Imagine that you have a directory on your computer with 8 FLAC music files. Great format on purpose, clean audio.
Now imagine that you want to convert these files from FLAC to MP3 (not so good) because your cd-player (nor mine) recognize the FLAC format. You will create your own code to convert audio files:
First, let's get a list of the audios using a method I invented now.
FlacAudio[] audioFiles = FlacHelper.ReadFromDirectory("caminhoDoDiretorio");
Ready, we have a list of the 8 music files.
Now let's convert them:
List<Mp3Audio> mp3Files = new List<Mp3Audio>();
foreach (FlacAudio file in audioFiles)
{
Mp3Audio mp3 = FlacHelper.ConvertToMp3(file);
mp3Files.Add(mp3);
}
// Salvar os arquivos convertidos no diretório destino...
Here, in this iterator foreach
only one thread is used for each of the 8 files, so while the first one is being converted, the other 7 are impatient waiting. But look, you have an Intel Core I7 processor with 8 threads available, so why wait?
Let's rewrite code so that all processing power is enjoyed:
List<Mp3Audio> mp3Files = new List<Mp3Audio>();
Parallel.ForEach(audioFiles, file =>
{
Mp3Audio mp3 = FlacHelper.ConvertToMp3(file);
mp3Files.Add(mp3);
});
Now, in this code, the foreach
of Parallel
discovers and uses all the available threads of your processor so that the action, which in the case is to convert audio files, is executed in parallel, then each thread will convert a file at the same time.
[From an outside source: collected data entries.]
-- ==== Sys2Proof/Laws/PerInstr.lean ====
section
/-!
SUPPORT. Sys2Proof/Laws/PerInstr.lean: for each instruction row, that the word its fields encode to decodes to it (R55 to R61).
-/
set_option linter.unusedSimpArgs false
set_option linter.unusedTactic false
set_option linter.unreachableTactic false
namespace Sys2Proof.Laws

/-- The word of an instruction that R61 allows decodes to it. -/
def RoundTrip.Statement (i : Instr) : Prop := i.wellFormed = true → decode (encode i) = .ok i

theorem RoundTrip.of_loose {i : Instr} (h : decodeLoose (encode i) = .ok (i, [])) : RoundTrip.Statement i := by
  intro hw
  have hd : i.details = [] := by
    simp only [Instr.wellFormed, Bool.and_eq_true, List.isEmpty_iff] at hw
    exact hw.2
  simp [decode, h, hd, lowest]

theorem RoundTrip.of_event {i : Instr} (h : i.isWord = false) : RoundTrip.Statement i := by
  intro hw
  simp [Instr.wellFormed, h] at hw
Considering that it would take 1 minute for each file, the default%% would take a total of 8 minutes, whereas a foreach
would take 1 minute considering 8 files in the directory and a processor with 8 threads.
Parallel.ForEach
works just as you imagine it:
List<Mp3Audio> mp3Files = new List<Mp3Audio>();
Parallel.For(0, files.Length - 1,
index => {
Mp3Audio mp3 = FlacHelper.ConvertToMp3(audioFiles[index]);
mp3Files.Add(mp3);
}); // Index é o número da iteração atual, que neste caso parte de zero e é incrementada a cada iteração.
When to use:
For operations that are CPU-dependent and can be run in parallel when there is more than one occurrence of the item being processed, similarly to our list of songs.
Leave it :
Using Parallel.For
in simple operations / iterations that do not use many resources is not guaranteed to be faster than a% default%. In fact, the cost of allocating threads in the way that Parallel.ForEach
does can cause an overhead to let its code slow down, so the "weight" of the operation to be executed within foreach
is what it will dictate if it compensates or not the use of the parallel form.